Work required
In the records below, count every line containing "ends". Reply with the number only.

[Saved data entries]
★ ★ ★ ★
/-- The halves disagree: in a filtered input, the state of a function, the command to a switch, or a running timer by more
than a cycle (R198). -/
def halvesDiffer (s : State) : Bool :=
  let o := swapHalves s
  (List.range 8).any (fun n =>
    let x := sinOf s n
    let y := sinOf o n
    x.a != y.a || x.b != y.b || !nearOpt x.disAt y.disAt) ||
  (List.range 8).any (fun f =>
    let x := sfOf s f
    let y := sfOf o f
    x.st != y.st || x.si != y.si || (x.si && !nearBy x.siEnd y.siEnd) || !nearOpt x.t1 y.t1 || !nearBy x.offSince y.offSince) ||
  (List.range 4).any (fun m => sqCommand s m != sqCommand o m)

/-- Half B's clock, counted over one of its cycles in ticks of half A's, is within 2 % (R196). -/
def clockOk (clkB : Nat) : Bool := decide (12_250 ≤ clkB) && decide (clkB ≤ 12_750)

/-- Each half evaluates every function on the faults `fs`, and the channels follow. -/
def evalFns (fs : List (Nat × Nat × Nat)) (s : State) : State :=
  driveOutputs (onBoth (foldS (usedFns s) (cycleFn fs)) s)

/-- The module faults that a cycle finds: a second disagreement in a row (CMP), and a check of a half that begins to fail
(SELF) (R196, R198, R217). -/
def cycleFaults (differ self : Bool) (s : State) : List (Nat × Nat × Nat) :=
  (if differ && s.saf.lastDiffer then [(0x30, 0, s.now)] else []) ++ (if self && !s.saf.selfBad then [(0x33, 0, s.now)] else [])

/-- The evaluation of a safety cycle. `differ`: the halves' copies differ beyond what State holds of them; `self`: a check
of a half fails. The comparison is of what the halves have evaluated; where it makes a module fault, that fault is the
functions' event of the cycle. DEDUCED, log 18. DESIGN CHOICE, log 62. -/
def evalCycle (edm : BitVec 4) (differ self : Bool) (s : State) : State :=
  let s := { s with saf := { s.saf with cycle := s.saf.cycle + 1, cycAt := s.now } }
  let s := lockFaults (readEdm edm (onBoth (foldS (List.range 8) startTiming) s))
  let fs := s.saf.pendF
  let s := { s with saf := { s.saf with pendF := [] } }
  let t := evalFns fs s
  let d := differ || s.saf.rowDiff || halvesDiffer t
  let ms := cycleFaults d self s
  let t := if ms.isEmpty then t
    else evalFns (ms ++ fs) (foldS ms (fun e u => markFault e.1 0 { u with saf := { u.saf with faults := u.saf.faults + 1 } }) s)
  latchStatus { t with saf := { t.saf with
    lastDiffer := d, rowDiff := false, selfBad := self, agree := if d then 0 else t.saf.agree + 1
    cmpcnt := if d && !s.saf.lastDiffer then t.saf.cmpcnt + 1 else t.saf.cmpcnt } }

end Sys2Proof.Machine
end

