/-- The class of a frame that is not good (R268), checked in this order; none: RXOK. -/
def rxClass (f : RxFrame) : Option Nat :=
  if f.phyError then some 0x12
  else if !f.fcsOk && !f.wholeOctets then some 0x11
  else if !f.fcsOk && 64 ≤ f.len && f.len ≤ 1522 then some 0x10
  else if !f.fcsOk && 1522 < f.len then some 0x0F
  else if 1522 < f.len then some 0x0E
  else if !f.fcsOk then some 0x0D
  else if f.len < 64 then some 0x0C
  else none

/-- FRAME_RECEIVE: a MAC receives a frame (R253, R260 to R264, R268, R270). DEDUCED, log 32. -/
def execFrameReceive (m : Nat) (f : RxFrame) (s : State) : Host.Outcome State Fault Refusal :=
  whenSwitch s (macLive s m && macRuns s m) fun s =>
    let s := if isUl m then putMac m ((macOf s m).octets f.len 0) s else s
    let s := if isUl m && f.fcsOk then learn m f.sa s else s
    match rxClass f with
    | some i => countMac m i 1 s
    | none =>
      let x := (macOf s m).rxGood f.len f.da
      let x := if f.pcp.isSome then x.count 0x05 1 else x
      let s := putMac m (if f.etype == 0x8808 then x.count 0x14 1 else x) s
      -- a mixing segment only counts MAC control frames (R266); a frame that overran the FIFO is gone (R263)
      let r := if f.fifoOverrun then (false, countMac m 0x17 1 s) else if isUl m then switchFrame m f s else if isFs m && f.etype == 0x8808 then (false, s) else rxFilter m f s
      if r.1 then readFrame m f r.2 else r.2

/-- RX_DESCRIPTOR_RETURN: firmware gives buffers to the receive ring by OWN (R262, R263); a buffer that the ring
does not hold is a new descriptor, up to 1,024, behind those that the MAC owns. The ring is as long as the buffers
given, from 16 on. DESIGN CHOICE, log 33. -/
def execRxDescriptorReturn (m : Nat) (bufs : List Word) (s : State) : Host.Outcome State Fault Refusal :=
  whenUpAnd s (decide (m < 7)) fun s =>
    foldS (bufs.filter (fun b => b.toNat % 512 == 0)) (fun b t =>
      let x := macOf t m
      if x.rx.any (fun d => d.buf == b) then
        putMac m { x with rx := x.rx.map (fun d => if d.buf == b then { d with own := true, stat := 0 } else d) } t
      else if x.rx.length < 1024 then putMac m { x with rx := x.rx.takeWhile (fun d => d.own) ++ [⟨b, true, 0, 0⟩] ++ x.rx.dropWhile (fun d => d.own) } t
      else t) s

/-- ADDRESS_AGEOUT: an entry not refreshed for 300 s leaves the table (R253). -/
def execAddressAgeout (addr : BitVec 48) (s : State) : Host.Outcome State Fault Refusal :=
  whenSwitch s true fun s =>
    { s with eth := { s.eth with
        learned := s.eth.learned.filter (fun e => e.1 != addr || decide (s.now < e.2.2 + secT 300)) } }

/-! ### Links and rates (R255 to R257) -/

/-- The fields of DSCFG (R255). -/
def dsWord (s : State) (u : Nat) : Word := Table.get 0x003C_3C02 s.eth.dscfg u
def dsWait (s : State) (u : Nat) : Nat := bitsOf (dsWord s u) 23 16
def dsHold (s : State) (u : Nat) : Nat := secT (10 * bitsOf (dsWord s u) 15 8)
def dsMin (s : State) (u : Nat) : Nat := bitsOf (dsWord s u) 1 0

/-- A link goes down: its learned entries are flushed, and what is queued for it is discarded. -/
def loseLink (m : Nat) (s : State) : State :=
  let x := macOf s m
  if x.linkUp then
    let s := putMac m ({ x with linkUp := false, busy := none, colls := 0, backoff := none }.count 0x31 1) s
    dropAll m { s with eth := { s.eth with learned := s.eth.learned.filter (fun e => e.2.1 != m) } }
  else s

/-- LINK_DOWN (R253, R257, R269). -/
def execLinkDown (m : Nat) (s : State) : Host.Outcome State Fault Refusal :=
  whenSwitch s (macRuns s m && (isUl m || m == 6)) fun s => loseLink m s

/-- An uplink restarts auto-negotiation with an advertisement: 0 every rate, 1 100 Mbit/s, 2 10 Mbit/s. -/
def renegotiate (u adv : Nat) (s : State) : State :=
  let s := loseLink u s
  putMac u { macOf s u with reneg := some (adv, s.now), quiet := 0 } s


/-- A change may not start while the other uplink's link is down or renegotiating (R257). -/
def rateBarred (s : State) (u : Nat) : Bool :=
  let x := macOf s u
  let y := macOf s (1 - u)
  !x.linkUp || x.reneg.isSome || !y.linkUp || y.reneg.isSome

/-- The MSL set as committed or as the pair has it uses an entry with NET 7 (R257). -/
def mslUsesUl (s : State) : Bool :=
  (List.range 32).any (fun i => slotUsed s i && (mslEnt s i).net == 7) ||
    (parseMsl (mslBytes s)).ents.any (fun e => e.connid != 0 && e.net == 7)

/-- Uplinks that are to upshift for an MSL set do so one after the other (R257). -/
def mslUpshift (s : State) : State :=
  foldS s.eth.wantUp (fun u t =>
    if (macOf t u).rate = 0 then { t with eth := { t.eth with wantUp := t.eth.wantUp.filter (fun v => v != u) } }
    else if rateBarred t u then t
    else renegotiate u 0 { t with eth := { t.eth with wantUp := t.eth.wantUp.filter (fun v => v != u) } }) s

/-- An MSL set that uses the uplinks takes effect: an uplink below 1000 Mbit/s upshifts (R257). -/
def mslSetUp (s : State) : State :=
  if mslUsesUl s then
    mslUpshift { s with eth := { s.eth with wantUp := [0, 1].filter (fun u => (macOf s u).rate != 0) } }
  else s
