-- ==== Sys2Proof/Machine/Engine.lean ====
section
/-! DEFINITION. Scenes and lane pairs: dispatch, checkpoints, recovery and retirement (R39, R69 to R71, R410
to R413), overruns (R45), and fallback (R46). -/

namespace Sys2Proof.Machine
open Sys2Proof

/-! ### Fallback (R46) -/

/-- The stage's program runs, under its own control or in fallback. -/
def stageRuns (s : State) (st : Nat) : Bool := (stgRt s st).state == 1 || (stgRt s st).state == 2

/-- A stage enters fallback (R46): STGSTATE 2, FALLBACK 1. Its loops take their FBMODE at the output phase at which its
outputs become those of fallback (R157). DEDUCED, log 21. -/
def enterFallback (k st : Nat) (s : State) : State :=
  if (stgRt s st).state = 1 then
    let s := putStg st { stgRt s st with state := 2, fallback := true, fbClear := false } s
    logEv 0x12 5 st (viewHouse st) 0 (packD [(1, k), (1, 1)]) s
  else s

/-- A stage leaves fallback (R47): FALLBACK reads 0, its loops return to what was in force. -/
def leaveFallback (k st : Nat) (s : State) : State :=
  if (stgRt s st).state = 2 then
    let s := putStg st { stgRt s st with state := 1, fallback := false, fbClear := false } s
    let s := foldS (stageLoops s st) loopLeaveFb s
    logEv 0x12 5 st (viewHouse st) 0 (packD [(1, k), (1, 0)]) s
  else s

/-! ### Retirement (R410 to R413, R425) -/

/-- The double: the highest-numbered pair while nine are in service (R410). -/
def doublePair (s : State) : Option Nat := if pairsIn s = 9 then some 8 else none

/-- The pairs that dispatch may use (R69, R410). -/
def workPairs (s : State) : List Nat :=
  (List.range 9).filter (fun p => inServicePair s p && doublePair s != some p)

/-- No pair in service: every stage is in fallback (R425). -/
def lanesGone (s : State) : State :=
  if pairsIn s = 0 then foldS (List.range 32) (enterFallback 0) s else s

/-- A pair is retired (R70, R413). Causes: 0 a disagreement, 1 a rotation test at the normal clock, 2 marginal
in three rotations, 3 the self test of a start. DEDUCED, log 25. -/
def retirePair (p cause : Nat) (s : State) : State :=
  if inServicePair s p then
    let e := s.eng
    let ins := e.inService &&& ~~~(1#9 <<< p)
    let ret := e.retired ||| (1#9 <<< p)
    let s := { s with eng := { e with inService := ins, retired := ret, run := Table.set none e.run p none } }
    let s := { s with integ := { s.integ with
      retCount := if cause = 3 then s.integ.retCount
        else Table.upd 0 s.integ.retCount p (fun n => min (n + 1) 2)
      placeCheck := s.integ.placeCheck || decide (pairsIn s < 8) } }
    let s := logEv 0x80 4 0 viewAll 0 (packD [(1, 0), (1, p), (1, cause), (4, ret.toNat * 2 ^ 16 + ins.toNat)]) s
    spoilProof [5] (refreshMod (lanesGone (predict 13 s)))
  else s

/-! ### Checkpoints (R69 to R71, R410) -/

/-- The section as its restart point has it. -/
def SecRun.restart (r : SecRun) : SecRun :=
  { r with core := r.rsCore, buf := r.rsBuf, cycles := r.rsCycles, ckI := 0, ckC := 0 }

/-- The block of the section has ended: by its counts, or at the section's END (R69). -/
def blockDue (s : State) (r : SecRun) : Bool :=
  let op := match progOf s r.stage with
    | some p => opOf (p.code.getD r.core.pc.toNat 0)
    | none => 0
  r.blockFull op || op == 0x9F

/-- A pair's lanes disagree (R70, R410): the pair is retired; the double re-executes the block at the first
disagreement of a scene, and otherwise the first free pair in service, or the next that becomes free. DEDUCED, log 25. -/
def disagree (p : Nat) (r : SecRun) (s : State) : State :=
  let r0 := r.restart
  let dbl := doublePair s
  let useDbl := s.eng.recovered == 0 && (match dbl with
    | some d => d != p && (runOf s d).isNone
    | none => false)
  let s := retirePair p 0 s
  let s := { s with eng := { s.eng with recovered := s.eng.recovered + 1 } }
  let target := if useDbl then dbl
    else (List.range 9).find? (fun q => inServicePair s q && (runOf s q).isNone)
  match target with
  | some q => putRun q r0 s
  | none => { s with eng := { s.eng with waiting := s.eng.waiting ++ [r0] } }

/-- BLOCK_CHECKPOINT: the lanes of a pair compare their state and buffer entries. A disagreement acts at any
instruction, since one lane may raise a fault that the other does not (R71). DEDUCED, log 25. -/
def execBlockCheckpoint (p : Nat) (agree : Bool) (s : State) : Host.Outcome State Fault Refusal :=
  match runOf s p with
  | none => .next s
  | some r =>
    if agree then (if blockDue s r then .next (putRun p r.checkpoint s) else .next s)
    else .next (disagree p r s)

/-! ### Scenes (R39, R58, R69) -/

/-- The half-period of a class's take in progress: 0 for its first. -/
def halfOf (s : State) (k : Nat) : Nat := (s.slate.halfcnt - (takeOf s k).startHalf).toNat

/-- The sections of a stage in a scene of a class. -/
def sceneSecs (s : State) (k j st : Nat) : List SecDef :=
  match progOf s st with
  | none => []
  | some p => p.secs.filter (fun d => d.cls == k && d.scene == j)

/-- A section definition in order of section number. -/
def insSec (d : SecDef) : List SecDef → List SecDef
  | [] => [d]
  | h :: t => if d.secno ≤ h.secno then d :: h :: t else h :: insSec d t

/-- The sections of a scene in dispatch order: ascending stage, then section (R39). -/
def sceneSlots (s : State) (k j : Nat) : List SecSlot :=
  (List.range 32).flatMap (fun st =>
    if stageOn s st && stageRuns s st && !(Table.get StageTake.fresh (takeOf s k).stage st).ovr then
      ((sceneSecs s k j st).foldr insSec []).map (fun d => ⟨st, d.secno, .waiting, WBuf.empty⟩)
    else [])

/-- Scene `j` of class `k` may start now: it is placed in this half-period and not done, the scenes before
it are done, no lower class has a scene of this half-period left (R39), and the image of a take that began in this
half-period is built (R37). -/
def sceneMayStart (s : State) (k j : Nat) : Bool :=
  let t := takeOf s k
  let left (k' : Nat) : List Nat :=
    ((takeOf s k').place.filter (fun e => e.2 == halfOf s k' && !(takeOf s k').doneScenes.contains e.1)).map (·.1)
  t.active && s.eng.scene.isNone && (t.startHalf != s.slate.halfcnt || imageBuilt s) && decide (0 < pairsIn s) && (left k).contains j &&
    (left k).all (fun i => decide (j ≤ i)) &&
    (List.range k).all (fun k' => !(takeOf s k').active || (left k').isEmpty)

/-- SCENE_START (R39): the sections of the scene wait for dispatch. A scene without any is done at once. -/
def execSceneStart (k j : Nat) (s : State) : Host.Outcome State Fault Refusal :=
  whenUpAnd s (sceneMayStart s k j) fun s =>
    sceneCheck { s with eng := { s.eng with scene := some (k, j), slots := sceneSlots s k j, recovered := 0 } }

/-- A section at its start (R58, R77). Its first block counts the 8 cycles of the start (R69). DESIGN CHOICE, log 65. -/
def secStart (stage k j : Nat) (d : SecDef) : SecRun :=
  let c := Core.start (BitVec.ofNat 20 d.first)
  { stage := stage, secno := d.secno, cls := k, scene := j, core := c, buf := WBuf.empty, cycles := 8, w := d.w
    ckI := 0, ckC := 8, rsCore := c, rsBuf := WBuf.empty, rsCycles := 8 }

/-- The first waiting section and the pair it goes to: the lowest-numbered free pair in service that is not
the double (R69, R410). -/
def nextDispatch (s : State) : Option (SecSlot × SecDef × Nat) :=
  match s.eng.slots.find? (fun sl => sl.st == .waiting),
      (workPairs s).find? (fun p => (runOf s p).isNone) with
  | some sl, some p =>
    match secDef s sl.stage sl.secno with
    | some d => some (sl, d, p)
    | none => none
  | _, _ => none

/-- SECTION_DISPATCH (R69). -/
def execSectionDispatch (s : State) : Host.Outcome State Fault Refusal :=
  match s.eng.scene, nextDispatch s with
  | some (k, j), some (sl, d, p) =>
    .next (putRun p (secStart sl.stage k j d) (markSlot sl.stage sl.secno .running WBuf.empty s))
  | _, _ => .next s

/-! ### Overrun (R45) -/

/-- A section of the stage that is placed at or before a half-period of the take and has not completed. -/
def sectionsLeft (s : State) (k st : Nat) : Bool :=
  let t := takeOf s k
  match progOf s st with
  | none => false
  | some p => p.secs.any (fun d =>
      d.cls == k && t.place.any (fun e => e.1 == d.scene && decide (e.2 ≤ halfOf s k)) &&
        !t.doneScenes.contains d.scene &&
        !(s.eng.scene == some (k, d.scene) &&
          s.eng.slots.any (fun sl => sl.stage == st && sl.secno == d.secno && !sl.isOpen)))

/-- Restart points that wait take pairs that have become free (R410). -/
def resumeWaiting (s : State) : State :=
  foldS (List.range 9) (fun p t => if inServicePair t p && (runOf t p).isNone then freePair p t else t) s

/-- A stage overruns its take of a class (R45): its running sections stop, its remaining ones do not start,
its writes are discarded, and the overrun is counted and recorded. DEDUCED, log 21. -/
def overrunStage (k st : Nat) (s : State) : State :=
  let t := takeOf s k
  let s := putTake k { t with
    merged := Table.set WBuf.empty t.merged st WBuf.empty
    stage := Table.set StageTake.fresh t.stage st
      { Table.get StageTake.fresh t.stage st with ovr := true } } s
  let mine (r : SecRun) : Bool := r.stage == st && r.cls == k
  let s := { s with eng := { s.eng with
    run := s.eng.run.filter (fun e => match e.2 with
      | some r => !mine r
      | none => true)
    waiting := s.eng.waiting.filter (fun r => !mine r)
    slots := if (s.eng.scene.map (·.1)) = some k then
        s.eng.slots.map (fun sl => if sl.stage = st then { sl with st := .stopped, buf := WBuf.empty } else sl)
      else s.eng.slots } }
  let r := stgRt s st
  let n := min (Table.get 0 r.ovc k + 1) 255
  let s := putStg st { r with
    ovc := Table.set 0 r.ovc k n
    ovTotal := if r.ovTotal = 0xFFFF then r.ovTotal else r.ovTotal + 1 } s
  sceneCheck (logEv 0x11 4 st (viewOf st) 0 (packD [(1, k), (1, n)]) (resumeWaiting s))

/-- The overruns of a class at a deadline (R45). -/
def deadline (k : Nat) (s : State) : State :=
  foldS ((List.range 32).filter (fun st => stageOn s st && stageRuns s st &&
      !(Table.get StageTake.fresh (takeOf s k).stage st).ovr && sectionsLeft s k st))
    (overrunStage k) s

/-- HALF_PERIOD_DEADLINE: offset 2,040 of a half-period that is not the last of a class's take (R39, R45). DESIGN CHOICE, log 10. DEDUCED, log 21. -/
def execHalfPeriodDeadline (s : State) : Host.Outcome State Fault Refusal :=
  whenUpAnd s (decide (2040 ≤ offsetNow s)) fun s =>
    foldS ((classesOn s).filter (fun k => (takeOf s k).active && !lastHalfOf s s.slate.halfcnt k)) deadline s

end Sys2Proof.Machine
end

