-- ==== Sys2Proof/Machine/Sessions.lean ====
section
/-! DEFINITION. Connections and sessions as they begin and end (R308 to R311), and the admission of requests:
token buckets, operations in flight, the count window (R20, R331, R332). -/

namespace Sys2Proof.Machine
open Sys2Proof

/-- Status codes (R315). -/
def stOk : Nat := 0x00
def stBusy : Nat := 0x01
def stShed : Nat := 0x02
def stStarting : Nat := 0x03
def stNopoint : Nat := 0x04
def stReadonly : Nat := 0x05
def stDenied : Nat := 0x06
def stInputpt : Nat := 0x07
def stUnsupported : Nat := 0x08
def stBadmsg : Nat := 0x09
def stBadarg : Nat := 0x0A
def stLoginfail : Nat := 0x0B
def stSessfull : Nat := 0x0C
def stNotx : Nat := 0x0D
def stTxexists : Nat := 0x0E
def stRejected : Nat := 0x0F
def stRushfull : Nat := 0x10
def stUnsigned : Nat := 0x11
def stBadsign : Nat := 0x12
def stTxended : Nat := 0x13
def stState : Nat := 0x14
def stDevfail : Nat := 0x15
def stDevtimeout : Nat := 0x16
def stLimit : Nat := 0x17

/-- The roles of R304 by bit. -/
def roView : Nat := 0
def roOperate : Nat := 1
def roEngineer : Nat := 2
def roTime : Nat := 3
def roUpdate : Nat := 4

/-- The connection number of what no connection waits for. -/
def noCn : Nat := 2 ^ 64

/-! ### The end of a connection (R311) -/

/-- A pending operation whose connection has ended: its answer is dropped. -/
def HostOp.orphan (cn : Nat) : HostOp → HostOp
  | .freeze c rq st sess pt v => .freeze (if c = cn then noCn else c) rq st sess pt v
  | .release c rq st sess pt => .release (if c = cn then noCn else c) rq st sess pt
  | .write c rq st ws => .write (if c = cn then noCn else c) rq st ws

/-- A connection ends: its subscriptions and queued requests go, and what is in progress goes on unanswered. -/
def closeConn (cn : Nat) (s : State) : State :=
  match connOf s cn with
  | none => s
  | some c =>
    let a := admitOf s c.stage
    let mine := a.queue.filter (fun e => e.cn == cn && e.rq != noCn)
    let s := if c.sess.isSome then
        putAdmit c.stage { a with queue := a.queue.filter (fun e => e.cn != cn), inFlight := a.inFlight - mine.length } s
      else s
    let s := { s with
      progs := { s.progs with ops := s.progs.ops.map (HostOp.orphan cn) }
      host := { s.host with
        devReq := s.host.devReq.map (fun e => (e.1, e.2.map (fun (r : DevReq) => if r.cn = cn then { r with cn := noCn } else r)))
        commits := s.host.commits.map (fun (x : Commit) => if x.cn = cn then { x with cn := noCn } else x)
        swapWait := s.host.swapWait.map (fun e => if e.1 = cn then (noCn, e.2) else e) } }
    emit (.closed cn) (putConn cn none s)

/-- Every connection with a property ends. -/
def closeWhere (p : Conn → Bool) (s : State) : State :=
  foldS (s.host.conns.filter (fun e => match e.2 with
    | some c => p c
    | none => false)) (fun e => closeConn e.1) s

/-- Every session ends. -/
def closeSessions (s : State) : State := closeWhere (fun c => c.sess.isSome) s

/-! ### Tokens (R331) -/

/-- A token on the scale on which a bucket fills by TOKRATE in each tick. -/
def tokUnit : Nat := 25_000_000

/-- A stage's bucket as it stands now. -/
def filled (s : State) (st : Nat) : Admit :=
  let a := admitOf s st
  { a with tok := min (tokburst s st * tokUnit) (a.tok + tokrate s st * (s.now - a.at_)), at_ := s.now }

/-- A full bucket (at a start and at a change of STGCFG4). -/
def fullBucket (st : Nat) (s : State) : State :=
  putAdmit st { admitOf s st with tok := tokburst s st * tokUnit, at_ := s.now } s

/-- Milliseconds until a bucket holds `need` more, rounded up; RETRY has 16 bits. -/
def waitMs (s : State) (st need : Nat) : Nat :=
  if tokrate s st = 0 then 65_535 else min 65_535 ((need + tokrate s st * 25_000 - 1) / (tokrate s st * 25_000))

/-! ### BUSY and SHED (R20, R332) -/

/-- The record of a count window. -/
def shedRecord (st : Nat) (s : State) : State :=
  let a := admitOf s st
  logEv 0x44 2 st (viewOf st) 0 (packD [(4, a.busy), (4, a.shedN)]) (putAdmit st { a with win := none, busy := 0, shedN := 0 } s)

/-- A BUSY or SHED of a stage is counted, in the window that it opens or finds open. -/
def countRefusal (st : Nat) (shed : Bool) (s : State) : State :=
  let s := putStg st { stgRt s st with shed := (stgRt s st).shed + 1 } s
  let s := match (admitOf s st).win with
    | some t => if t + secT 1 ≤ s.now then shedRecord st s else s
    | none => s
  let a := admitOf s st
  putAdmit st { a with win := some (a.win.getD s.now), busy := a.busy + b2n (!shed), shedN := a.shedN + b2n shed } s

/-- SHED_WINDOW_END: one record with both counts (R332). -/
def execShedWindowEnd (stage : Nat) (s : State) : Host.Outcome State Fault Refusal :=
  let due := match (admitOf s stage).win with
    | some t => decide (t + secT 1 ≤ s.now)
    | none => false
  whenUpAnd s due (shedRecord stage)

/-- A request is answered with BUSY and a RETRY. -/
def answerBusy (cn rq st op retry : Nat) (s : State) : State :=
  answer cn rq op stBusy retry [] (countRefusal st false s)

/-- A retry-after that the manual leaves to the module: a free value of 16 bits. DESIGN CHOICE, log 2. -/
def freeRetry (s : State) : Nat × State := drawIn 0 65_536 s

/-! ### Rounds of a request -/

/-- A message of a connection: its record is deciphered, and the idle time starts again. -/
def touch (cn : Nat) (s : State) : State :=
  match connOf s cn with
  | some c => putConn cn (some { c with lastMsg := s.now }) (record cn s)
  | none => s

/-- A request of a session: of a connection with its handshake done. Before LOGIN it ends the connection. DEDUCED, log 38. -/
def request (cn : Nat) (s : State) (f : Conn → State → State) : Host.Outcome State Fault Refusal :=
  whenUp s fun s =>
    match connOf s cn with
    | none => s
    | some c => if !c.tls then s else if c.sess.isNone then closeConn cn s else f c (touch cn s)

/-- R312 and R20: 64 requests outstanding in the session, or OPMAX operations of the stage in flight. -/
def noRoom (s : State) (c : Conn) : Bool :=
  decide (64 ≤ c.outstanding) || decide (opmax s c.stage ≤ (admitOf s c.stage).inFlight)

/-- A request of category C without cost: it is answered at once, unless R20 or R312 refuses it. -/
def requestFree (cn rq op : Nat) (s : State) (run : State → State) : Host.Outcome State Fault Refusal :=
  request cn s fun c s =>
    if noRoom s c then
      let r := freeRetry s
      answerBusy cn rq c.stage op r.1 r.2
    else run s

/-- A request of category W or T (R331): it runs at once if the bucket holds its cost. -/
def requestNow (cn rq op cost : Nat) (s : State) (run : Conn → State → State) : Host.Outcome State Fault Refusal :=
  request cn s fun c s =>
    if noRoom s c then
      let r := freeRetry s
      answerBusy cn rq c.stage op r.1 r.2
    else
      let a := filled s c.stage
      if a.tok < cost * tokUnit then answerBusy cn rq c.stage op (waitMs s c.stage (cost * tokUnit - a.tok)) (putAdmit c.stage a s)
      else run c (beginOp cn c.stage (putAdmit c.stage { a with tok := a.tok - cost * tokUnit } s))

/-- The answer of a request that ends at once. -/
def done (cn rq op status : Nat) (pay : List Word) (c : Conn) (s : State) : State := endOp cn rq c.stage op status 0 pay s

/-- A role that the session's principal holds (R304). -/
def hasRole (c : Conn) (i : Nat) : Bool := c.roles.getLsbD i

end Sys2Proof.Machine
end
★ ★ ★ ★
Answer space
5